## Task statement
Transcribe the listing below only from the line with "BitVec.ofNat 32 (roundValue" up to and including the line with "dune sigmoid -/".

## Stored data
● ● ● ●
/-- `chunk(acc, a, b)` (R29) on an FP32 accumulator code. -/
def chunk (acc : Nat) (ps : List (Value × Value)) : Nat :=
  let t := ps.foldl (fun t p => chunkStep t p.1 p.2) ⟨⟨0, 0⟩, false, false, false⟩
  let f := formatOf 0
  if t.nan ∨ (t.pinf ∧ t.ninf) then canonicalNaN f
  else
    let v : Value := if t.pinf then .inf false else if t.ninf then .inf true else t.s.value false
    match decode f acc with
    | .nan => canonicalNaN f
    | a =>
      match addValues .rne a v with
      | none => canonicalNaN f
      | some r => (roundValue f .rne false (if r.isZero then .zero false else r)).1

/-! ### Fixed summation orders -/

/-- One level of the pairwise tree of R30. -/
def treeLevel {α : Type} (op : α → α → α) : List (Option α) → List (Option α)
  | a :: b :: r =>
    (match a, b with
      | some x, some y => some (op x y)
      | some x, none => some x
      | none, y => y) :: treeLevel op r
  | [a] => [a]
  | [] => []

/-- `tree_fold` over 32 lanes, none where no lane is present (R30). -/
def treeFold {α : Type} (op : α → α → α) (vs : List (Option α)) : Option α :=
  match treeLevel op (treeLevel op (treeLevel op (treeLevel op (treeLevel op vs)))) with
  | r :: _ => r
  | [] => none

/-- `rank_fold` (R31), none for an empty list. -/
def rankFold {α : Type} (op : α → α → α) : List α → Option α
  | [] => none
  | v :: vs => some (vs.foldl op v)

/-! ### The keyed counter generator -/

/-- `rotl32` (R12). -/
def rotl32 (x : BitVec 32) (n : Nat) : BitVec 32 := x.rotateLeft n

/-- The four words of a state of the generator. -/
structure KcgState where
  w0 : BitVec 32
  w1 : BitVec 32
  w2 : BitVec 32
  w3 : BitVec 32
deriving DecidableEq, Repr, Inhabited

/-- The key schedule word j mod 3 (R32). -/
def kcgKey (key : BitVec 64) (j : Nat) : BitVec 32 :=
  let k0 := key.extractLsb' 0 32
  let k1 := key.extractLsb' 32 32
  match j % 3 with
  | 0 => k0
  | 1 => k1
  | _ => k0 ^^^ k1 ^^^ 0x1bd11bda

/-- `inject(j)` (R32). -/
def kcgInject (key : BitVec 64) (j : Nat) (s : KcgState) : KcgState :=
  { w0 := s.w0 + kcgKey key j, w1 := s.w1 + kcgKey key (j + 1), w2 := s.w2 + kcgKey key (j + 2),
    w3 := s.w3 + BitVec.ofNat 32 j }

/-- Round i of the generator (R32). -/
def kcgRound (key : BitVec 64) (i : Nat) (s : KcgState) : KcgState :=
  let rotA := [16, 12, 8, 24].getD (i % 4) 0
  let rotB := [20, 4, 28, 12].getD (i % 4) 0
  let w0 := s.w0 + s.w1
  let w1 := rotl32 s.w1 rotA ^^^ w0
  let w2 := s.w2 + s.w3
  let w3 := rotl32 s.w3 rotB ^^^ w2
  let t : KcgState := ⟨w0, w3, w2, w1⟩
  if i % 2 = 1 then kcgInject key ((i + 1) / 2) t else t

/-- `kcg(key, ctr)` on the words of the counter (R32). -/
def kcg (key : BitVec 64) (ctr : KcgState) : KcgState :=
  (List.range 8).foldl (fun s i => kcgRound key i s) (kcgInject key 0 ctr)

/-- `draw(l)` (R33). -/
def draw (rkey drawctr : BitVec 64) (l : Nat) : BitVec 32 :=
  (kcg rkey ⟨drawctr.extractLsb' 0 32, drawctr.extractLsb' 32 32, BitVec.ofNat 32 l, 1⟩).w0

/-- `draw_f(l)` (R33): the FP32 code of (w0 >> 8) × 2^−24. -/
def drawF (rkey drawctr : BitVec 64) (l : Nat) : BitVec 32 :=
  let n := (draw rkey drawctr l).toNat / 256
  BitVec.ofNat 32 (roundValue (formatOf 0) .rne false (Dyadic.value ⟨n, -24⟩ false)).1

/-- `dune_u(i)` (R33). -/
def duneU (key : BitVec 64) (i p k : Nat) : Nat :=
  (kcg key ⟨BitVec.ofNat 32 i, BitVec.ofNat 32 p, BitVec.ofNat 32 k, 2⟩).w0.toNat % 65536

/-! ### The dune sigmoid -/

/-- The fixed-point one of the sigmoid: 2^96. -/
def sigOne : Nat := 2 ^ 96

/-- Terms of the series of e^(−1/32) in fixed point, even terms added and odd terms subtracted. -/
def expSeries : Nat → Nat → Nat → Int
  | 0, _, _ => 0
  | fuel + 1, k, t => (if k % 2 = 0 then (t : Int) else -(t : Int)) + expSeries fuel (k + 1) (t / (32 * (k + 1)))

/-- e^(−1/32) in fixed point. -/
def expStep : Nat := (expSeries 24 0 sigOne).toNat

/-- e^(−n/32) in fixed point, by binary powers. -/
def expPower : Nat → Nat → Nat → Nat
  | 0, _, _ => sigOne
  | fuel + 1, n, b =>
    let r := expPower fuel (n / 2) (b * b / sigOne)
    if n % 2 = 1 then r * b / sigOne else r

/-- The sigmoid table S (R35): the nearest integer of 65,536 / (1 + e^(−x/32)), at most 65,535. -/
def sigmoid (x : Int) : Nat :=
  let p := expPower 10 x.natAbs expStep
  let num := if x < 0 then 65536 * p else 65536 * sigOne
  let den := sigOne + p
  min 65535 ((2 * num + den) / (2 * den))

end Sys2Proof.Machine
end

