-- ==== Sys2Proof/Machine/Flags.lean ====
section
/-!
DEFINITION. Condition codes, the fields of `fpm`, and the integer results that both streams use (R47, R89 to R93, R126).
-/

namespace Sys2Proof.Machine

/-- Whether a condition code holds between two values (R91). -/
def condHolds {n : Nat} (cc : Nat) (x y : BitVec n) : Bool :=
  match cc with
  | 0 => x = y
  | 1 => x ≠ y
  | 2 => x.toInt < y.toInt
  | 3 => x.toInt ≥ y.toInt
  | 4 => x.toNat < y.toNat
  | 5 => x.toNat ≥ y.toNat
  | 6 => x.toInt ≤ y.toInt
  | 7 => x.toInt > y.toInt
  | 8 => x.toNat ≤ y.toNat
  | 9 => x.toNat > y.toNat
  | _ => false

/-- A truth value as a word. -/
def ofBool (b : Bool) : Word := if b then 1 else 0

/-- `fpm`.rm (R47). -/
def fpmRounding (fpm : Word) : Rounding := Rounding.ofCode (fpm.toNat % 4)

/-- `fpm`.ftz (R47). -/
def fpmFtz (fpm : Word) : Bool := fpm.toNat / 4 % 2 = 1

/-- `fpm` with flags accrued (R25, R47): nv, dz, of, uf, nx in bits 7 to 3. -/
def fpmAccrue (fpm : Word) (fl : BitVec 5) : Word := fpm ||| BitVec.ofNat 64 (fl.toNat * 8)

/-- The rounding mode of a layout-A word: its suffix, or `fpm`.rm (R69). -/
def wordRounding (rnd : Nat) (fpm : Word) : Rounding :=
  if rnd ≥ 4 then Rounding.ofCode (rnd % 4) else fpmRounding fpm

/-- A signed quotient, truncated towards zero; by zero it is −1 (R90). -/
def quotS {n : Nat} (x y : BitVec n) : BitVec n := if y = 0 then BitVec.allOnes n else x.sdiv y

/-- An unsigned quotient; by zero it is all ones (R90). -/
def quotU {n : Nat} (x y : BitVec n) : BitVec n := if y = 0 then BitVec.allOnes n else x.udiv y

/-- A signed remainder with the sign of the dividend; by zero it is the dividend (R90). -/
def remS {n : Nat} (x y : BitVec n) : BitVec n := if y = 0 then x else x.srem y

/-- An unsigned remainder; by zero it is the dividend (R90). -/
def remU {n : Nat} (x y : BitVec n) : BitVec n := if y = 0 then x else x.umod y

/-- The high half of a signed product (R89, R126). -/
def mulHighS {n : Nat} (x y : BitVec n) : BitVec n := BitVec.ofInt n (x.toInt * y.toInt / 2 ^ n)

/-- The high half of an unsigned product (R89, R126). -/
def mulHighU {n : Nat} (x y : BitVec n) : BitVec n := BitVec.ofNat n (x.toNat * y.toNat / 2 ^ n)

/-- A bit field of a value, sign- or zero-extended; bits above the top read as zero (R93, R126). -/
def extractField {n : Nat} (x : BitVec n) (pos len : Nat) (signed : Bool) : BitVec n :=
  let f := x.toNat / 2 ^ pos % 2 ^ len
  if signed && f ≥ 2 ^ (len - 1) then BitVec.ofInt n ((f : Int) - 2 ^ len) else BitVec.ofNat n f

/-- A bit field of a value replaced; bits that would land above the top are dropped (R93, R126). -/
def insertField {n : Nat} (x f : BitVec n) (pos len : Nat) : BitVec n :=
  let mask := BitVec.ofNat n ((2 ^ len - 1) * 2 ^ pos)
  (x &&& ~~~ mask) ||| (BitVec.ofNat n (f.toNat % 2 ^ len * 2 ^ pos))

/-- `bfx` under a control word (R93). -/
def bfxWord (x c : Word) : Word :=
  extractField x (c.toNat % 64) (c.toNat / 64 % 64 + 1) (c.toNat / 4096 % 2 = 1)

end Sys2Proof.Machine
end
● ● ● ●
## Answer section
  BitVec.ofNat 32 (roundValue (formatOf 0) .rne false (Dyadic.value ⟨n, -24⟩ false)).1

/-- `dune_u(i)` (R33). -/
def duneU (key : BitVec 64) (i p k : Nat) : Nat :=
  (kcg key ⟨BitVec.ofNat 32 i, BitVec.ofNat 32 p, BitVec.ofNat 32 k, 2⟩).w0.toNat % 65536

/-! ### The dune sigmoid -/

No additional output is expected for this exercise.